- WHAT YOU ARE ASKED TO DO:
In the entries below, find the line with "(bayMode t b).run" and the line with "With the lock". Print those two and everything between them exactly, and nothing else.

- EXERCISE INPUTS:

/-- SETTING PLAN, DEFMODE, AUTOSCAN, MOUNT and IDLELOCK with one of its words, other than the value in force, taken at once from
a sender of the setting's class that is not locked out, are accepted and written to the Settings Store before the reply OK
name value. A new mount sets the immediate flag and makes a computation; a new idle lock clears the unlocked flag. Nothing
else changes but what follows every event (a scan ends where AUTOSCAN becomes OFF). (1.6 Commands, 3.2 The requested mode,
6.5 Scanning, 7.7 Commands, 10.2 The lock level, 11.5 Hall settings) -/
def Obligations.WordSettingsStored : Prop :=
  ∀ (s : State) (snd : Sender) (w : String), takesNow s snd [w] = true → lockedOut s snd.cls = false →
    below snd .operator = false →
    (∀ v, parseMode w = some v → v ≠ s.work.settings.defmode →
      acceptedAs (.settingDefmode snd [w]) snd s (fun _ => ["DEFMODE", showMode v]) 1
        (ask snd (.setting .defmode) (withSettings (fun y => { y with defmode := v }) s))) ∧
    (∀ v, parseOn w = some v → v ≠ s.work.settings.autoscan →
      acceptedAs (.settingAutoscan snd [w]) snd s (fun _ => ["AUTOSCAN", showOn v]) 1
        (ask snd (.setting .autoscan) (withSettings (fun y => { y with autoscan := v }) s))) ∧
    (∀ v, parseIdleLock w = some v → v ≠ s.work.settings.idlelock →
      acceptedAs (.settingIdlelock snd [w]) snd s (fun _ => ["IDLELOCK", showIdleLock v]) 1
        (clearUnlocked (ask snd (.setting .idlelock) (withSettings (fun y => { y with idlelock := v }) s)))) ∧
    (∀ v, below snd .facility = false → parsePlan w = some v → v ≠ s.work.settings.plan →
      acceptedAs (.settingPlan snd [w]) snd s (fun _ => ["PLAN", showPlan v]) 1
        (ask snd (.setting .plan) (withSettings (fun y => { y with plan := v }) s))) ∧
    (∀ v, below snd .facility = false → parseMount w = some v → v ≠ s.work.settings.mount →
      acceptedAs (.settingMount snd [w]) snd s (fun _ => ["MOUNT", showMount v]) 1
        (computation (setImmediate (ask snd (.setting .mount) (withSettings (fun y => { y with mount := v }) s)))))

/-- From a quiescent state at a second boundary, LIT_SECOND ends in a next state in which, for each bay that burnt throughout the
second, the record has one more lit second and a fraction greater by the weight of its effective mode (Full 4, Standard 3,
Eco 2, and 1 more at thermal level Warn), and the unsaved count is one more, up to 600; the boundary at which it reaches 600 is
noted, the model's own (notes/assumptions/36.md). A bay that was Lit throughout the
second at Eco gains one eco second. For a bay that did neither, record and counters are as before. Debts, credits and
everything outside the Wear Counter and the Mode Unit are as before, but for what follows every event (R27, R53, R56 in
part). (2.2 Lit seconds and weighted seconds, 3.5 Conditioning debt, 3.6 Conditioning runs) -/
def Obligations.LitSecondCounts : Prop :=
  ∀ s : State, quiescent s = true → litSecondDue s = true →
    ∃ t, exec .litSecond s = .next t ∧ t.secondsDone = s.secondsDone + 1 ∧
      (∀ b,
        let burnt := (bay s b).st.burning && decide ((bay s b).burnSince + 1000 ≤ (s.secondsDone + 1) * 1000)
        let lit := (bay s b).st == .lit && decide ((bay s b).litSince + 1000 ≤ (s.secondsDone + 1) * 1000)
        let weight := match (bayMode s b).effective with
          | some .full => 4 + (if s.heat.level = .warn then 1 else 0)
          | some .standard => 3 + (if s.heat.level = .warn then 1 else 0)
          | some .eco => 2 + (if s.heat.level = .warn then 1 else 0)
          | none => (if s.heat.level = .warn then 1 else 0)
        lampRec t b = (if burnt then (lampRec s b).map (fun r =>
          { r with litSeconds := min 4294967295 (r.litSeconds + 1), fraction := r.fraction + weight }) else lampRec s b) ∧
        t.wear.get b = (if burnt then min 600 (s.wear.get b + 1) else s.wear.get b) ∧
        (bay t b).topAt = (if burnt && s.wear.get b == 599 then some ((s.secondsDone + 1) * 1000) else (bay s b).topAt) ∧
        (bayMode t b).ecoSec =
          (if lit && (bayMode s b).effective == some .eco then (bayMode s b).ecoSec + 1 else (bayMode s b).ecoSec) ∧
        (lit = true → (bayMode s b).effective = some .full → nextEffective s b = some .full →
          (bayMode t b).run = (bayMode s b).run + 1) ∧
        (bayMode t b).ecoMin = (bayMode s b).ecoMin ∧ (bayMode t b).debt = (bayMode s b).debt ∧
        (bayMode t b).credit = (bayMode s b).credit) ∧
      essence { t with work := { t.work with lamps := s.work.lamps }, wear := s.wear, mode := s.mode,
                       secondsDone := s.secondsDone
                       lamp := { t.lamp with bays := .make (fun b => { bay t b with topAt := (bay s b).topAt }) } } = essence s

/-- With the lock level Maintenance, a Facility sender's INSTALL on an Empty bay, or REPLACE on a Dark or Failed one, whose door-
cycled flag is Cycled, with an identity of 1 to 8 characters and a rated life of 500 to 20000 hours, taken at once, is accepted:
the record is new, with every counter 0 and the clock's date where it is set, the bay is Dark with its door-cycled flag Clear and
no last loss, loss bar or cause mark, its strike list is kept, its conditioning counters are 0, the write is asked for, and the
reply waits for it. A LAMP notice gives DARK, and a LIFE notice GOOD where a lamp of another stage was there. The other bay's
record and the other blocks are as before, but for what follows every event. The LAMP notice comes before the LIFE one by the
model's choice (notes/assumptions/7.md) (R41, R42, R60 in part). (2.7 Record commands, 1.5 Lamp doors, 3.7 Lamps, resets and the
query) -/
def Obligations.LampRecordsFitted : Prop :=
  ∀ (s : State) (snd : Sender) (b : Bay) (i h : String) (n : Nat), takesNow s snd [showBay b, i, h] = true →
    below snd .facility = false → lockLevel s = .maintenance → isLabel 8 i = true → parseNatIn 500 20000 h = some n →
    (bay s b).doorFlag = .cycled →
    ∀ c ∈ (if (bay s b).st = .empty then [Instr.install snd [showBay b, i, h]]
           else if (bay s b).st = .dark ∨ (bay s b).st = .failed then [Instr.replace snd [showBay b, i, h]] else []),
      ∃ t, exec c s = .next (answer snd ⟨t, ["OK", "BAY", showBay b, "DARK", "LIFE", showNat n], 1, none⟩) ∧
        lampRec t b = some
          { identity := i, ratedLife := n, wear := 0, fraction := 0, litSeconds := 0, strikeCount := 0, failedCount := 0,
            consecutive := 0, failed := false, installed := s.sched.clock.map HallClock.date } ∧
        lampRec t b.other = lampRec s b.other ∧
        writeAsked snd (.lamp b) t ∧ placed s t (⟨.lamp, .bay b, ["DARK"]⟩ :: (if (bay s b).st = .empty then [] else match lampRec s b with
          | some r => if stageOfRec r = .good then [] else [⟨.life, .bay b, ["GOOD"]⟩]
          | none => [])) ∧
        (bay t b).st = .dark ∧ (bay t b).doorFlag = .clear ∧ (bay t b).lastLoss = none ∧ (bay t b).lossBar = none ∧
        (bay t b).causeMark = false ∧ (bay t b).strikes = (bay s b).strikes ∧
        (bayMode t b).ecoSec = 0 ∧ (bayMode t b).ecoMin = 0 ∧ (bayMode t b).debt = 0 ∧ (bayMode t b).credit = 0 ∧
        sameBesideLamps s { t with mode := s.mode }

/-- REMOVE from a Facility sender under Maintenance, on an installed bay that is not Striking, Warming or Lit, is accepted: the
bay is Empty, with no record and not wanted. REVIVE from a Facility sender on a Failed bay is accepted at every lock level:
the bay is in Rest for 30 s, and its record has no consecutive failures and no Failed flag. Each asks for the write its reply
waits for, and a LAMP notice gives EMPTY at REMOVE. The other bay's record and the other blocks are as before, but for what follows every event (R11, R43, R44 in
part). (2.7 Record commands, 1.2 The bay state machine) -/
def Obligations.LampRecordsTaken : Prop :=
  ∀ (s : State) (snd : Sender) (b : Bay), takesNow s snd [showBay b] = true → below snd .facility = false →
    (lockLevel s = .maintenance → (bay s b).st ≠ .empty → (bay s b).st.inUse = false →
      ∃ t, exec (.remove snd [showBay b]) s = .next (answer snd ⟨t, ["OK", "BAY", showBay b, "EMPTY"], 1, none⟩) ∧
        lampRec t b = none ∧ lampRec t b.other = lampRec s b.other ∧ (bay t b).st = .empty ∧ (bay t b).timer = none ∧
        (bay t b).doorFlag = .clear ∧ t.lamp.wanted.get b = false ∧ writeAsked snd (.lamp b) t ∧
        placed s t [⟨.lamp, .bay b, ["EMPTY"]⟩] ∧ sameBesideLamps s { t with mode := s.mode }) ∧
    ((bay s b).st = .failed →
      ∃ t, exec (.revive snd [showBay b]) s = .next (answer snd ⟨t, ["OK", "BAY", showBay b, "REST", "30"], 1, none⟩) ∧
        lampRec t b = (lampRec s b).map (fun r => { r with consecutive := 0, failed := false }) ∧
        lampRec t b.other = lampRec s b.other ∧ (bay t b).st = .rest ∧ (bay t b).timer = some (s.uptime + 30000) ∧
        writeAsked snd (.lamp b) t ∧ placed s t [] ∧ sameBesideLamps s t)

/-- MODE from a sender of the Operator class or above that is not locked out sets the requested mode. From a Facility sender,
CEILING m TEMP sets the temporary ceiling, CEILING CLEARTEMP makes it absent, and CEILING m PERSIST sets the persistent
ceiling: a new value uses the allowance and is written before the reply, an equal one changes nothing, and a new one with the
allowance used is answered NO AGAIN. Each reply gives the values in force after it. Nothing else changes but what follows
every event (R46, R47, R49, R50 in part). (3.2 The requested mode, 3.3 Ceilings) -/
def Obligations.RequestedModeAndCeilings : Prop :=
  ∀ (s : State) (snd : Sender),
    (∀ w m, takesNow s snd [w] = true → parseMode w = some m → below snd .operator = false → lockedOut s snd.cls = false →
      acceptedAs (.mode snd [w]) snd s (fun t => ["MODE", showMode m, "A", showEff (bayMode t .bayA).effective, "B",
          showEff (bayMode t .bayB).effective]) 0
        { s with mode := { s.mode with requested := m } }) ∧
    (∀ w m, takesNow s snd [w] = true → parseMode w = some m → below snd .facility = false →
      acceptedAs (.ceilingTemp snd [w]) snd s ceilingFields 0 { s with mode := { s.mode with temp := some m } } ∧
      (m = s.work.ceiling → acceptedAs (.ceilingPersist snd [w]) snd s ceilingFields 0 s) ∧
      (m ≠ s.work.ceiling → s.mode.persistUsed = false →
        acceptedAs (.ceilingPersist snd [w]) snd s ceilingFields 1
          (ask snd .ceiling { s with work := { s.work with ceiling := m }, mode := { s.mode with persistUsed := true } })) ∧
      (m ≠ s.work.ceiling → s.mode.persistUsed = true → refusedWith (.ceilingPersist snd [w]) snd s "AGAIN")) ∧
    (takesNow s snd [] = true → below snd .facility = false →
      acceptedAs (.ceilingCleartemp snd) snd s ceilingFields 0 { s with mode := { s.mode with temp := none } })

- SOLVED PROBLEM:
          (bayMode t b).run = (bayMode s b).run + 1) ∧
        (bayMode t b).ecoMin = (bayMode s b).ecoMin ∧ (bayMode t b).debt = (bayMode s b).debt ∧
        (bayMode t b).credit = (bayMode s b).credit) ∧
      essence { t with work := { t.work with lamps := s.work.lamps }, wear := s.wear, mode := s.mode,
                       secondsDone := s.secondsDone
                       lamp := { t.lamp with bays := .make (fun b => { bay t b with topAt := (bay s b).topAt }) } } = essence s

/-- With the lock level Maintenance, a Facility sender's INSTALL on an Empty bay, or REPLACE on a Dark or Failed one, whose door-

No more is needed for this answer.